In his talk, Rojas-Perez focused specifically on how mothers of the desaparecidos [missing persons] engage the forensic excavation of clandestine mass graves in Los Cabitos, a military base in Ayacucho, Peru that served as a headquarters of the state sponsored counterinsurgency campaign. According to testimonial evidence, Los Cabitos was a major center of torture and extrajudicial execution of suspects of terrorism. The forensic excavation provided hard evidence to confirm those allegations and questioned longstanding official denial of the detention, disappearance and extrajudicial execution of accused terrorists at the site. After almost five years of work, the team of forensic archaeologists of the Peruvian Legal Medicine Institute exhumed around 100 complete bodies—including a number of children. The remains contained evidence of torture, blindfolding, and the binding of hands. There is also evidence supporting that the victims were forced to dig their own graves. In order to mask these abuses and thwart potential future forensic work, the perpetrators sprinkled the bodies with lime salt to expedite the decomposition of the flesh. There was also evidence of the existence of furnaces in which the military allegedly burned the bodies of their victims, using Nazi-like technologies of disposal of bodies. However, the forensic work was less successful in identifying and individualizing the victims. Thus, the bodies could not be returned to their relatives for proper burial.

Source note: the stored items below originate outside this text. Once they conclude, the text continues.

theorem operand_encode (i : Instr) : (encode i).operand = i.operand := by
  have hcmd (c : BitVec 2) (t : Ticks) : (FetchWord.cmd (cmdWord c t)).operand = some t := by
    rw [FetchWord.operand, ← cmdTimeout_eq_setWidth, cmdTimeout_cmdWord]
  cases i with
  | decodeT11 t => exact hcmd 0 t
  | decodeT21 t => exact hcmd 1 t
  | decodeT22 t => exact hcmd 2 t
  | cmdReserved t => exact hcmd 3 t
  | _ => rfl

/-- An instruction with its operand replaced, where it has one. -/
def Instr.withOperand : Instr → Ticks → Instr
  | .decodeT11 _, t => .decodeT11 t
  | .decodeT21 _, t => .decodeT21 t
  | .decodeT22 _, t => .decodeT22 t
  | .cmdReserved _, t => .cmdReserved t
  | i, _ => i

theorem Instr.withOperand_ctorIdx (i : Instr) (t : Ticks) : (i.withOperand t).ctorIdx = i.ctorIdx := by
  cases i <;> rfl

theorem Instr.withOperand_of_operand {i : Instr} {t : Ticks} (h : i.operand = some t) :
    i.withOperand t = i := by
  cases i <;> simp_all [Instr.operand, Instr.withOperand]

/-- A command word that fits a row is that row's command, with the word's operand. -/
theorem decode_cmd_of_fitsRow {w : BitVec 17} {i : Instr} (h : fitsRow (.cmd w) (tableRow i) = true) :
    decode (.cmd w) = .ok (i.withOperand (w.setWidth 15)) := by
  cases i with
  | decodeT11 => exact decode_cmd_of_mask (c := 0) (eq_of_beq h)
  | decodeT21 => exact decode_cmd_of_mask (c := 1) (eq_of_beq h)
  | decodeT22 => exact decode_cmd_of_mask (c := 2) (eq_of_beq h)
  | cmdReserved => exact decode_cmd_of_mask (c := 3) (eq_of_beq h)
  | _ => exact absurd h Bool.false_ne_true

/-- A state code that fits a row is that row's code. -/
theorem decode_state_of_fitsRow {c : BitVec 4} {i : Instr} (h : fitsRow (.state c) (tableRow i) = true) :
    decode (.state c) = .ok i := by
  cases i with
  | decodeT11 | decodeT21 | decodeT22 | cmdReserved => exact absurd h Bool.false_ne_true
  | _ => revert c; decide

/-- A word that fits the row of an instruction decodes to one of the same constructor, and to that very
instruction when it carries its operand. -/
theorem decode_of_fitsRow {w : FetchWord} {i : Instr} (h : fitsRow w (tableRow i) = true) :
    ∃ j : Instr, decode w = .ok j ∧ j.ctorIdx = i.ctorIdx ∧ (w.operand = i.operand → j = i) := by
  cases w with
  | cmd w =>
    exact ⟨_, decode_cmd_of_fitsRow h, i.withOperand_ctorIdx _,
      fun hop => Instr.withOperand_of_operand hop.symm⟩
  | state c => exact ⟨i, decode_state_of_fitsRow h, rfl, fun _ => rfl⟩

/-- Settles O3: the decoder answers one instruction, whose row the word fits because the word is its
encoding. -/
theorem opcodeRowsDoNotOverlap : Obligations.OpcodeRowsDoNotOverlap := by
  refine ⟨fun w i j hi hj => ?_, fun w i => ⟨fun h => ?_, fun ⟨hfits, hop⟩ => ?_⟩⟩
  · obtain ⟨i', hdi, hci, -⟩ := decode_of_fitsRow hi
    obtain ⟨j', hdj, hcj, -⟩ := decode_of_fitsRow hj
    obtain rfl : i' = j' := Except.ok.inj (hdi.symm.trans hdj)
    exact hci.symm.trans hcj
  · obtain rfl := encode_of_decode h
    exact ⟨fitsRow_encode i, operand_encode i⟩
  · obtain ⟨j, hd, -, hj⟩ := decode_of_fitsRow hfits
    rw [hd, hj hop]

/-! ## The host's numbering -/

/-- Settles O4: the decoder on nine words written out. -/
theorem sampleWordsDecode : Obligations.SampleWordsDecode := by
  unfold Obligations.SampleWordsDecode
  decide

end Sys2Proof

/-! PROOFS. The row a clock edge looks up and runs (spec 30_encoding.md R72; assumptions 7, 8, 11). -/

namespace Sys2Proof.Machine

/-- Settles O5: the step without reset is `exec` of the decoded row, ended by `tick`. -/
theorem stepRunsTheDecodedInstruction : Obligations.StepRunsTheDecodedInstruction := by
  refine ⟨fun s => ?_, fun s i hrst hdecode => ?_⟩
  · simp only [State.fetchWord, Bool.and_eq_true, cmdWord]
  · unfold step
    rw [hrst, hdecode]
    rfl

theorem State.fetchWord_of_request {s : State} (hrest : resting s.regs.st = true)
    (hstart : s.now.start = true) : s.fetchWord = .cmd (cmdWord s.now.family s.now.timeout) := by
  rw [State.fetchWord, hrest, hstart]
  rfl

theorem State.fetchWord_of_no_start {s : State} (hstart : s.now.start = false) :
    s.fetchWord = .state s.regs.st.code := by
  rw [State.fetchWord, hstart, Bool.and_false]
  rfl

/-- A command on the ports of the next edge comes to a block at rest. -/
theorem State.presentCommand_resting (s : State) (w : BitVec 17) :
    resting (s.presentCommand w).regs.st = true := by
  change resting (if resting s.regs.st then s.regs.st else .idle) = true
  split
  next hrest => exact hrest
  next => rfl

theorem State.fetchWord_presentCommand (s : State) (w : BitVec 17) :
    (s.presentCommand w).fetchWord = .cmd w :=
  (State.fetchWord_of_request (s.presentCommand_resting w) rfl).trans
    (congrArg FetchWord.cmd (cmdWord_fields w))

/-- A code in use, put into `st`, is looked up next. -/
theorem State.fetchWord_enterState (s : State) {c : BitVec 4} {st : St} (h : St.ofCode c = some st) :
    (s.enterState c).now.rst = false ∧ (s.enterState c).fetchWord = .state c := by
  rw [State.enterState, h, St.code_of_ofCode h]
  exact ⟨rfl, State.fetchWord_of_no_start rfl⟩

/-- A word the decoder reads, placed in a state, is the word of the next edge. -/
theorem State.fetchWord_placeWord (s : State) {w : FetchWord} {i : Instr} (h : decode w = .ok i) :
    (s.placeWord w).now.rst = false ∧ (s.placeWord w).fetchWord = w := by
  cases w with
  | cmd w => exact ⟨rfl, s.fetchWord_presentCommand w⟩
  | state c =>
    unfold decode at h
    cases hc : St.ofCode c with
    | none => simp [hc] at h
    | some st => exact s.fetchWord_enterState hc

theorem decode_of_decodeTableWord {nbits w : Nat} {i : Instr} (h : decodeTableWord nbits w = some i) :
    decode (tableWord nbits w) = .ok i := by
  unfold decodeTableWord at h
  split at h
  next j hj =>
    obtain rfl := Option.some.inj h
    exact hj
  next => cases h

/-- Settles O6: the word placed is the word looked up. -/
theorem placedWordIsLookedUpNext : Obligations.PlacedWordIsLookedUpNext := by
  intro s nbits w i h
  have hdecode := decode_of_decodeTableWord h
  obtain ⟨hrst, hword⟩ := s.fetchWord_placeWord hdecode
  exact ⟨hrst, by rw [State.withFetchWord, hword, hdecode]⟩

/-! ## The row of the command and the row of the state (R72, R82) -/

theorem exec_operationOf_resting {s : State} (hrest : resting s.regs.st = true) :
    exec (operationOf s.regs.st) s = .next s.acceptPorts := by
  rcases (resting_iff _).mp hrest with hst | hst <;> rw [hst] <;> rfl

theorem State.decodeCommand_of_busy {s : State} (hbusy : resting s.regs.st = false) (f : Family)
    (t : Ticks) : s.decodeCommand f t = s :=
  if_neg (ne_true_of_eq_false hbusy)

theorem State.reservedCommand_of_busy {s : State} (hbusy : resting s.regs.st = false) :
    s.reservedCommand = s :=
  if_neg (ne_true_of_eq_false hbusy)

/-- Settles O7: at rest both rows accept what is on the ports, and a busy block sees no command. -/
theorem commandRowAgreesWithStateRow : Obligations.CommandRowAgreesWithStateRow := by
  refine ⟨fun s hrest hstart => ?_, fun s t hbusy => ?_⟩
  · rw [exec_commandOf_eq_acceptPorts s hstart, exec_operationOf_resting hrest]
  · have hdecode f := State.decodeCommand_of_busy hbusy f t
    exact ⟨congrArg _ (hdecode .type11), congrArg _ (hdecode .type21), congrArg _ (hdecode .type22),
      congrArg _ (State.reservedCommand_of_busy hbusy)⟩

end Sys2Proof.Machine

/-! PROOFS. The law of the three waits (spec 41_handshake.md R95): a wait over its whole budget. -/

namespace Sys2Proof.Machine

/-- The operation of the state `st` is a wait for `level`: at a sample of that level the registers
become `arrive` of what they were, whatever the countdown is, and any other sample is a miss that counts
towards the error `k` (R92 to R95). -/
structure IsWait (st : St) (level : Level) (k : ErrorKind) (arrive : Regs → Regs) : Prop where
  busy       : resting st = false
  awaited    : ∀ s : State, s.sample = level →
    exec (operationOf st) s = .next (s.setRegs (arrive s.regs))
  missed     : ∀ s : State, s.sample = !level →
    exec (operationOf st) s = .next (s.setRegs (s.regs.miss k))
  arrive_cnt : ∀ (r : Regs) (c : Count), arrive { r with cnt := c } = arrive r
  reloads    : ∀ r : Regs, (arrive r).cnt.toNat = r.T.toNat

theorem isWait_awaitSensorLow : IsWait .awaitSensorLow false .connect
    fun r => { r with cnt := r.budget, st := .awaitAckHigh } where
  busy := rfl
  awaited s h := by
    rw [operationOf, exec, execAwaitSensorLow, h, Regs.await_awaited]
  missed _ h := exec_awaitSensorLow_high h
  arrive_cnt _ _ := rfl
  reloads := Regs.budget_toNat

theorem isWait_awaitAckHigh : IsWait .awaitAckHigh true .ackLow
    fun r => { r with cnt := r.budget, st := .awaitAckLow } where
  busy := rfl
  awaited s h := by
    rw [operationOf, exec, execAwaitAckHigh, h, Regs.await_awaited]
  missed _ h := exec_awaitAckHigh_low h
  arrive_cnt _ _ := rfl
  reloads := Regs.budget_toNat

theorem isWait_awaitAckLow : IsWait .awaitAckLow false .ackHigh
    fun r => { r with cnt := r.budget, prev := false, st := .bitLoop } where
  busy := rfl
  awaited s h := by
    rw [operationOf, exec, execAwaitAckLow, h]
    rfl
  missed _ h := exec_awaitAckLow_high h
  arrive_cnt _ _ := rfl
  reloads := Regs.budget_toNat

section Wait
variable {st : St} {level : Level} {k : ErrorKind} {arrive : Regs → Regs}
  (hwait : IsWait st level k arrive)
include hwait

theorem IsWait.step_awaited {s : State} (hst : s.regs.st = st) (hrst : s.now.rst = false)
    (hsample : s.sample = level) : step s = .next (s.setRegs (arrive s.regs)).tick :=
  step_of_exec_next hrst (hst ▸ hwait.busy) (hst ▸ hwait.awaited s hsample)

theorem IsWait.step_missed {s : State} (hst : s.regs.st = st) (hrst : s.now.rst = false)
    (hsample : s.sample = !level) : step s = .next (s.setRegs (s.regs.miss k)).tick :=
  step_of_exec_next hrst (hst ▸ hwait.busy) (hst ▸ hwait.missed s hsample)

/-- A miss with more than one unit of budget left costs one unit and consumes one edge. -/
theorem IsWait.step_missed_of_more {s : State} (hst : s.regs.st = st) (hrst : s.now.rst = false)
    (hsample : s.sample = !level) (hmore : 1 < s.regs.cnt.toNat) :
    ∃ (t : State) (c : Count), step s = .next t ∧ t.regs = { s.regs with cnt := c } ∧
      c.toNat = s.regs.cnt.toNat - 1 ∧ ∀ i, t.env.inputAt i = s.env.inputAt (i + 1) := by
  have hstep := hwait.step_missed hst hrst hsample
  rw [Regs.miss_of_more hmore] at hstep
  exact ⟨_, _, hstep, rfl, BitVec.toNat_sub_of_le hmore.le, State.tick_inputAt _⟩

/-- A wait succeeds at the first sample of the awaited level that its budget pays for. -/
theorem IsWait.run_awaited {s : State} {j : Nat} (hst : s.regs.st = st) (hj : j < s.regs.cnt.toNat)
    (hrst : s.noResetFor s.regs.cnt.toNat) (hbefore : ∀ i, i < j → s.sampleAt i = !level)
    (hsample : s.sampleAt j = level) :
    ∃ s' : State, run (j + 1) s = .next s' ∧ s'.regs = arrive s.regs := by
  induction j generalizing s with
  | zero => exact ⟨_, run_succ 0 (hwait.step_awaited hst (hrst 0 hj) hsample), rfl⟩
  | succ j ih =>
    obtain ⟨t, c, hstep, hregs, hc, hinputs⟩ := hwait.step_missed_of_more hst (hrst 0 (by omega))
      (hbefore 0 (by omega)) (by omega)
    have hcnt : t.regs.cnt = c := congrArg Regs.cnt hregs
    have hsamples i : t.sampleAt i = s.sampleAt (i + 1) := congrArg Inputs.pinIn (hinputs i)
    obtain ⟨s', hrun, hregs'⟩ := ih (s := t) ((congrArg Regs.st hregs :).trans hst)
      (by rw [hcnt]; omega)
      (fun i hi => hinputs i ▸ hrst (i + 1) (by rw [hcnt] at hi; omega))
      (fun i hi => (hsamples i).trans (hbefore (i + 1) (by omega)))
      ((hsamples j).trans hsample)
    exact ⟨s', (run_succ _ hstep).trans hrun, by rw [hregs', hregs, hwait.arrive_cnt]⟩

/-- A wait whose budget pays for no sample of the awaited level raises its error at the last unit. -/
theorem IsWait.run_missed {s : State} {n : Nat} (hst : s.regs.st = st) (hn : s.regs.cnt.toNat = n + 1)
    (hrst : s.noResetFor (n + 1)) (hnone : ∀ i, i < n + 1 → s.sampleAt i = !level) :
    ∃ s' : State, run (n + 1) s = .next s' ∧
      s'.regs = { s.regs with st := .done, err := k, cnt := 0 } := by
  induction n generalizing s with
  | zero =>
    have hstep := hwait.step_missed hst (hrst 0 (by omega)) (hnone 0 (by omega))
    rw [Regs.miss_of_last hn] at hstep
    exact ⟨_, run_succ 0 hstep, rfl⟩
  | succ n ih =>
    obtain ⟨t, c, hstep, hregs, hc, hinputs⟩ := hwait.step_missed_of_more hst (hrst 0 (by omega))
      (hnone 0 (by omega)) (by omega)
    have hcnt : t.regs.cnt = c := congrArg Regs.cnt hregs
    obtain ⟨s', hrun, hregs'⟩ := ih (s := t) ((congrArg Regs.st hregs :).trans hst)
      (by rw [hcnt]; omega)
      (fun i hi => hinputs i ▸ hrst (i + 1) (by omega))
      (fun i hi => (congrArg Inputs.pinIn (hinputs i)).trans (hnone (i + 1) (by omega)))
    exact ⟨s', (run_succ _ hstep).trans hrun, by rw [hregs', hregs]⟩

/-- The law of a wait with `cnt` units of budget (R95). -/
theorem IsWait.law {s : State} (hst : s.regs.st = st) (hcnt : 1 ≤ s.regs.cnt.toNat)
    (hrst : s.noResetFor s.regs.cnt.toNat) :
    (∀ j, j < s.regs.cnt.toNat → (∀ i, i < j → s.sampleAt i = !level) → s.sampleAt j = level →
      ∃ s' : State, run (j + 1) s = .next s' ∧ s'.regs.cnt.toNat = s.regs.T.toNat ∧
        s'.regs = { arrive s.regs with cnt := s'.regs.cnt }) ∧
    ((∀ i, i < s.regs.cnt.toNat → s.sampleAt i = !level) →
      ∃ s' : State, run s.regs.cnt.toNat s = .next s' ∧
        s'.regs = { s.regs with st := .done, err := k, cnt := 0 }) := by
  refine ⟨fun j hj hbefore hsample => ?_, fun hnone => ?_⟩
  · obtain ⟨s', hrun, e⟩ := hwait.run_awaited hst hj hrst hbefore hsample
    exact ⟨s', hrun, e ▸ hwait.reloads s.regs, e ▸ rfl⟩
  · obtain ⟨n, hn⟩ := Nat.exists_eq_add_of_le' hcnt
    rw [hn] at hrst hnone ⊢
    exact hwait.run_missed hst hn hrst hnone
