-- ==== Sys2Proof/Tests/Slice0.lean ====
section
/-! SUPPORT. Tests: decoded words, single commands and host accesses, with their expected results from
95_test_vectors.md or from the examples of the command rules; the refusals of WellFormed; and for each statement
with hypotheses a state that meets them. -/

-- One theorem after another: a hundred kernel evaluations at once would each take a thread of their own.
set_option Elab.async false

open Sys2Proof Sys2Proof.Machine Sys2Proof.Claims

namespace Sys2Proof.Tests

/-- The state after a command word, unchanged if it were not taken. -/
def after (w : CmdWord) (s : State) : State :=
  match issue w s with
  | .next t => t
  | _ => s

/-- Reset with some element registers set. -/
def withE (l : List (EReg × Elem)) : State := l.foldl (fun s c => s.writeE c.1 c.2) State.reset

/-- Reset with some polynomial registers set. -/
def withP (l : List (PReg × List Elem)) : State := l.foldl (fun s c => s.writeP c.1 c.2) State.reset

/-- Reset with bytes stored from an address on. -/
def withMem (addr : Nat) (bytes : List Byte) : State := State.reset.memWrite addr bytes

/-- Reset in a GHASH phase, with the counters given. -/
def inPhase (ph : Phase) (ad ct : BitVec 64) : State :=
  { State.reset with gphase := ph, ghAdBits := ad, ghCtBits := ct }

/-- Sixteen bytes, the first given, the rest 0. -/
def firstByte (b : Byte) : List Byte := b :: List.replicate 15 0

/-- Reset with events to come. -/
def withEvents (l : List Event) : State := { State.reset with events := l }

/-- Reset with a word in execution and events to come. -/
def busyWith (w : CmdWord) (l : List Event) : State :=
  { State.reset with running := some w, events := l }

/-- ERR, ERRCODE and ERRCMD. -/
def errorOf (s : State) : Bool × BitVec 4 × CmdWord := (s.err, s.errCode, s.errCmd)

/-! WellFormed refuses what does not fit (30_encoding.md R84, R90) -/

theorem test_wellFormed_imm : (Instr.fli 0 16384).wellFormed = false := by decide
theorem test_wellFormed_blk : (Instr.fldb 0 16384).wellFormed = false := by decide
theorem test_wellFormed_count : (Instr.pld 0 256 0).wellFormed = false := by decide
theorem test_wellFormed_largest : (Instr.pld 15 255 16383).wellFormed = true := by decide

The relatives of desaparecidos attending the exhumations were witnesses to these “landscapes of devastation” In his talk, Rojas-Perez discussed how the relatives of the desaparecidos appropriated the outcomes of the excavations to reclaim the past and assert truth against official denial. For seeking their missing sons, these mothers were defamed- labeled as drunks, madwomen, even terrorists themselves. The truth uncovered during the forensic excavations confirmed their allegations and allowed them to indict official denial.
However, because the bodies of the desaparecidos could not be individually identified, their families were never given the opportunity to mourn the remains, making complete closure impossible. Rojas-Perez spoke of how with no identifiable bodies to mourn, uncertainty continues. These wandering souls form communities of the dead- maintaining agency even without a physical body- haunting the living through dreams, offering some reassurance, some peace, some articulation that they once lived. The wandering of the ghosts mirrors the wandering of their living relatives- displaced, searching for a body.
The Peruvian Truth and Reconciliation Committee has made great strides in aiding the prosecution of the perpetrators of state violence and the breaking of public silence about the fate of the disappeared, but the past is still “unfinished”- and the wandering living and dead will continue to inhabit Peru. Current President Garcia, who himself is still under investigation for human rights abuses committed during his first tenure (1985-1990), is still in power and has attempted to grant immunity to perpetrators of gross human rights violations. However, stories such as those of the desaparecidos make such attempts not only illegal, but immoral. Thus, it can be said that that the violence of the past is a matter of an ongoing struggle, rather than reconciliation.